The model proposed by Thorsen-Meyer et al.³² for 90-day mortality from admission time was based on iterative improvement to the measurement throughout the hospital stay. It is based on the same features as SAPS-III, with these features recalculated every hour and used to update the model’s prediction. At admission, the AUROC was at its lowest − 0.73. This then steadily increased throughout the stay, with AUROC reaching 0.82 after 24 h, then 0.85 after 72 h, and finally 0.88 at the time of discharge from ICU. This is an interesting approach for long-term mortality prediction, however it differs from our own scheme in several ways. Firstly, our scheme provides mortality risk prediction within shorter windows, which is more suitable for supporting immediate treatment decisions. Accurate prediction of 90-day mortality is certainly commendable, but the width of the window would limit the usefulness in making treatment decisions during a patient’s stay. Secondly, the dependence of the Thorsen-Meyer et al. model³² on SAPS-III parameters introduces a higher burden on healthcare workers, with a number of pathological tests needing to be constantly re-run to keep this information up-to-date. Our scheme uses only vital signs, which are simple to record even without automatic equipment. As such, our scheme would place less additional burden on healthcare providers and would be more suitable for low-resource hospitals. Finally, the Thorsen-Meyer et al. model³² has substantially lower AUROC during the early stages of admission, reaching only 0.82 with 24 h of data. All three of our AIMS schemes achieve a higher AUROC using 24 h of data. Furthermore, within 24 h our AIMS-3 scheme achieves a marginally better AUROC than that of the Thorsen-Meyer et al. model³² at time of discharge. Overall, the AIMS scheme would be more suitable for short-term mortality prediction in ICU environments.
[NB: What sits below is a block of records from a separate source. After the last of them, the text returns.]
/-! ## `READ_FPS` (R193) -/

/-- Settles O42: the parameter alone decides whether the unit's two operations exist. -/
theorem readFpsReturnsTheEstimate : Obligations.ReadFpsReturnsTheEstimate :=
  fun _ => ⟨fun hr => if_pos hr, fun hr => ⟨if_neg (Bool.eq_false_iff.1 hr), execRecordFrame_of_absent hr⟩⟩

/-! ## The block with the unit taken out (R190)

`APPEND`, `SYNC` and `DRAIN` are `exec_withoutRateTracker`'s; here are the operations built from them, and the rest. -/

theorem execFrameRc16_withoutRateTracker (ch : ChannelSet) (crc : Byte) (s : State) :
    execFrameRc16 ch crc (withoutRateTracker s) = mapNext withoutRateTracker (execFrameRc16 ch crc s) := by
  rw [execFrameRc16_eq, execFrameRc16_eq, apply_ite (mapNext withoutRateTracker), mapNext_whenRunning,
    execSync_withoutRateTracker]
  rfl

theorem syncAs_withoutRateTracker (o : SyncOutcome) (s : State) :
    syncAs o (withoutRateTracker s) = mapNext withoutRateTracker (syncAs o s) := by
  rw [syncAs, syncAs, mapNext_whenRunning, apply_ite (mapNext withoutRateTracker), mapNext,
    ← afterDecision_withoutRateTracker]
  rfl

theorem execDiscard_withoutRateTracker (n : Nat) (s : State) :
    execDiscard n (withoutRateTracker s) = mapNext withoutRateTracker (execDiscard n s) := by
  have hd : commit (withoutRateTracker s) (discardBytes n (withoutRateTracker s)) =
      withoutRateTracker (commit s (discardBytes n s)) := by
    by_cases h : n ≤ s.acc.length
    · rw [discardBytes_of_le h, discardBytes_of_le (s := withoutRateTracker s) h]; rfl
    · rw [discardBytes_of_lt (Nat.not_le.1 h), discardBytes_of_lt (s := withoutRateTracker s) (Nat.not_le.1 h)]; rfl
  rw [execDiscard, execDiscard, mapNext_whenRunning, mapNext, hd]
  rfl

theorem execDecode_withoutRateTracker (f : List Byte) (s : State) :
    execDecode f (withoutRateTracker s) = mapNext withoutRateTracker (execDecode f s) := by
  by_cases h : f.length = 26
  · rw [execDecode_of_length h, execDecode_of_length h]; rfl
  · rw [execDecode_of_length_ne h, execDecode_of_length_ne h, mapNext_whenRunning]; rfl

theorem execPublish_withoutRateTracker (v : ChannelSet) (s : State) :
    execPublish v (withoutRateTracker s) = mapNext withoutRateTracker (execPublish v s) := by
  rw [execPublish, execPublish, mapNext_whenRunning]; rfl

/-- A run of operations that each leave the unit aside leaves it aside. -/
theorem execAll_withoutRateTracker {is : List Instr}
    (his : ∀ i ∈ is, ∀ s, exec i (withoutRateTracker s) = mapNext withoutRateTracker (exec i s)) (s : State) :
    execAll is (withoutRateTracker s) = mapNext withoutRateTracker (execAll is s) := by
  induction is generalizing s with
  | nil => rfl
  | cons i is ih =>
    obtain ⟨hi, his⟩ := List.forall_mem_cons.1 his
    rw [execAll, execAll, hi]
    cases exec i s with
    | next u => exact ih his u
    | fault r => rfl
    | refused r => rfl

theorem execFeed_withoutRateTracker (bs : List Byte) (s : State) :
    execFeed bs (withoutRateTracker s) = mapNext withoutRateTracker (execFeed bs s) := by
  rw [execFeed_eq_execAll, execFeed_eq_execAll]
  refine execAll_withoutRateTracker (fun i hi => ?_) s
  obtain rfl | rfl := List.mem_pair.1 hi
  · exact appendBytes_withoutRateTracker bs
  · exact execDrain_withoutRateTracker

theorem pushAndDrainEach_withoutRateTracker (bs : List Byte) (s : State) :
    pushAndDrainEach bs (withoutRateTracker s) = mapNext withoutRateTracker (pushAndDrainEach bs s) := by
  rw [pushAndDrainEach_eq_execAll, pushAndDrainEach_eq_execAll]
  refine execAll_withoutRateTracker (fun i hi => ?_) s
  obtain ⟨b, -, hi⟩ := List.mem_flatMap.1 hi
  obtain rfl | rfl := List.mem_pair.1 hi
  · exact appendBytes_withoutRateTracker [b]
  · exact execDrain_withoutRateTracker

/-- Settles O43: each operation works on the rest of the block, and only the unit's own two look at what is taken out. -/
theorem rateTrackerCanBeTakenOut : Obligations.RateTrackerCanBeTakenOut := by
  intro i s hread hrecord
  symm
  cases i with
  | readFps => exact absurd rfl hread
  | recordFrame now => exact absurd rfl (hrecord now)
  | reset | find | crc8Update c b | crc8 m | crcchk f | snap | pack v => rfl
  | append bs | push b => exact appendBytes_withoutRateTracker _ s
  | sync => exact execSync_withoutRateTracker s
  | syncWait | syncSlide | syncAccept | syncReject => exact syncAs_withoutRateTracker _ s
  | frameRc16 ch crc => exact execFrameRc16_withoutRateTracker ch crc s
  | drain => exact execDrain_withoutRateTracker s
  | feed bs => exact execFeed_withoutRateTracker bs s
  | feed1 bs => exact pushAndDrainEach_withoutRateTracker bs s
  | discard n => exact execDiscard_withoutRateTracker n s
  | decode f => exact execDecode_withoutRateTracker f s
  | publish v => exact execPublish_withoutRateTracker v s

end Sys2Proof.Machine

/-! Faults (60_exceptions.md): what runs and what stops in a faulted block (R203, R207), the operations that cannot enter a
fault (R202), and that no operation of a block without one is stopped. -/

namespace Sys2Proof.Machine

/-! ## The guard of the mutating operations (R203) -/

theorem whenRunning_of_running {s : State} (hf : s.fault = .none) (k : Host.Outcome State Fault Refusal) :
    whenRunning s k = k :=
  if_pos hf

theorem whenRunning_of_faulted {s : State} (hf : s.fault ≠ .none) (k : Host.Outcome State Fault Refusal) :
    whenRunning s k = .fault .stoppedByFault :=
  if_neg hf

/-! ## A faulted block (R203, R207) -/

theorem execFeed_of_faulted {s : State} (hf : s.fault ≠ .none) (bs : List Byte) :
    execFeed bs s = .fault .stoppedByFault := by
  rw [execFeed, appendBytes_of_faulted hf]

theorem pushAndDrainEach_of_faulted {s : State} (hf : s.fault ≠ .none) (b : Byte) (bs : List Byte) :
    pushAndDrainEach (b :: bs) s = .fault .stoppedByFault := by
  rw [pushAndDrainEach, appendBytes_of_faulted hf]

theorem execRecordFrame_of_faulted {s : State} (hr : s.params.hasRateTracker = true) (hf : s.fault ≠ .none) (now : Nat) :
    execRecordFrame now s = .fault .stoppedByFault := by
  rw [execRecordFrame, if_pos hr, whenRunning_of_faulted hf]

/-- Settles O45: the guard stops every mutating operation, and `SNAP`, `READ_FPS` and `RESET` have none. -/
theorem faultDisablesTheMutatingOperations : Obligations.FaultDisablesTheMutatingOperations := by
  intro s hf
  have stopped := whenRunning_of_faulted hf
  exact ⟨appendBytes_of_faulted hf, fun b => appendBytes_of_faulted hf [b], fun _ => stopped _, fun _ => stopped _,
    stopped _, fun o => (exec_outcomeInstr o s).trans (stopped _), stopped _, execFeed_of_faulted hf,
    pushAndDrainEach_of_faulted hf, fun _ _ => stopped _, fun hr => execRecordFrame_of_faulted hr hf, ⟨_, rfl⟩,
    fun hr => ⟨_, if_pos hr⟩, ⟨_, rfl, rfl⟩⟩

/-- `u` is the faulted block `s`, but for the value handed over last. -/
def StillFaulted (s u : State) : Prop :=
  u.fault ≠ .none ∧ u = { s with result := u.result }

theorem StillFaulted.refl {s : State} (hf : s.fault ≠ .none) : StillFaulted s s :=
  ⟨hf, rfl⟩

theorem StillFaulted.answer {s u : State} (h : StillFaulted s u) (r : Result) : StillFaulted s (answer r u) := by
  obtain ⟨hf, hu⟩ := h
  refine ⟨hf, ?_⟩
  rw [hu]; rfl

/-- Bytes arrive and iterations are taken only in a block without a fault, so a disciplined operation of a faulted one can at
most hand over a value. -/
theorem stillFaulted_of_disciplined {i : Instr} {s t : State} (hf : s.fault ≠ .none) (hi : i.disciplined = true)
    (hr : i ≠ .reset) (h : exec i s = .next t) : StillFaulted s t := by
  refine exec_preserves (Inv := StillFaulted s) hi ?append ?iterate ?hand ?reset (.refl hf) h
  case append => exact fun bs u hu hfu _ => absurd hfu hu.1
  case iterate => exact fun u hu hfu => absurd hfu hu.1
  case hand => exact fun r u hu => hu.answer r
  case reset => exact fun h => absurd h hr

/-- Settles O46: of the four operations the worker performs inside `SYNC` only, a faulted block answers `DECODE` of a whole
frame alone, which hands over its channels. -/
theorem onlyResetLeavesAFault : Obligations.OnlyResetLeavesAFault := by
  intro i s t hf hr h
  by_cases hi : i.disciplined = true
  · exact (stillFaulted_of_disciplined hf hi hr h).2
  cases i with
  | discard n => exact absurd (execDiscard_next h).1 hf
  | decode f =>
    obtain ⟨-, rfl⟩ | ⟨-, hnone, -⟩ := execDecode_next h
    · rfl
    · exact absurd hnone hf
  | publish v => exact absurd (execPublish_next h).1 hf
  | recordFrame now =>
    obtain ⟨-, hnone, -⟩ := execRecordFrame_next h
    exact absurd hnone hf
  | _ => exact absurd rfl hi

/-! ## A block without a fault (R201, R202) -/

/-- Settles O47: no append, iteration, handed-over value or `RESET` writes a fault. -/
theorem disciplinedOperationsRaiseNoFault : Obligations.DisciplinedOperationsRaiseNoFault := by
  intro i s t hi hf h
  refine exec_preserves (Inv := fun u => u.fault = .none) hi ?append ?iterate ?hand ?reset hf h
  case append => exact fun bs u hu _ _ => hu
  case iterate => exact fun u hu _ => (afterDecision_fault u).trans hu
  case hand => exact fun r u hu => hu
  case reset => exact fun _ => rfl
The AUROC of our strongest network, AIMS-3, also compares favourably to the high-performing scheme presented by Johnson et al.¹⁷. Unfortunately there are no other metrics presented in this paper to which we can compare. However, it is clear that this model depends on a feature vector nearly three times larger than our own. Additionally, the feature vector used by Johnson et al.¹⁷ depended heavily upon laboratory values. Of the 148 variables considered, only 20 were vital signs—the rest were the results of laboratory tests and the GCS. As such, it would be extremely difficult to implement this scheme in reality, and even more challenging to update it regularly during the stay, as medical professionals would have to undertake the laborious task of extensive data entry. Meanwhile, our scheme depends primarily on vital signs that are either automatically recorded or manually measured simply and regularly, greatly reducing the demand on healthcare workers.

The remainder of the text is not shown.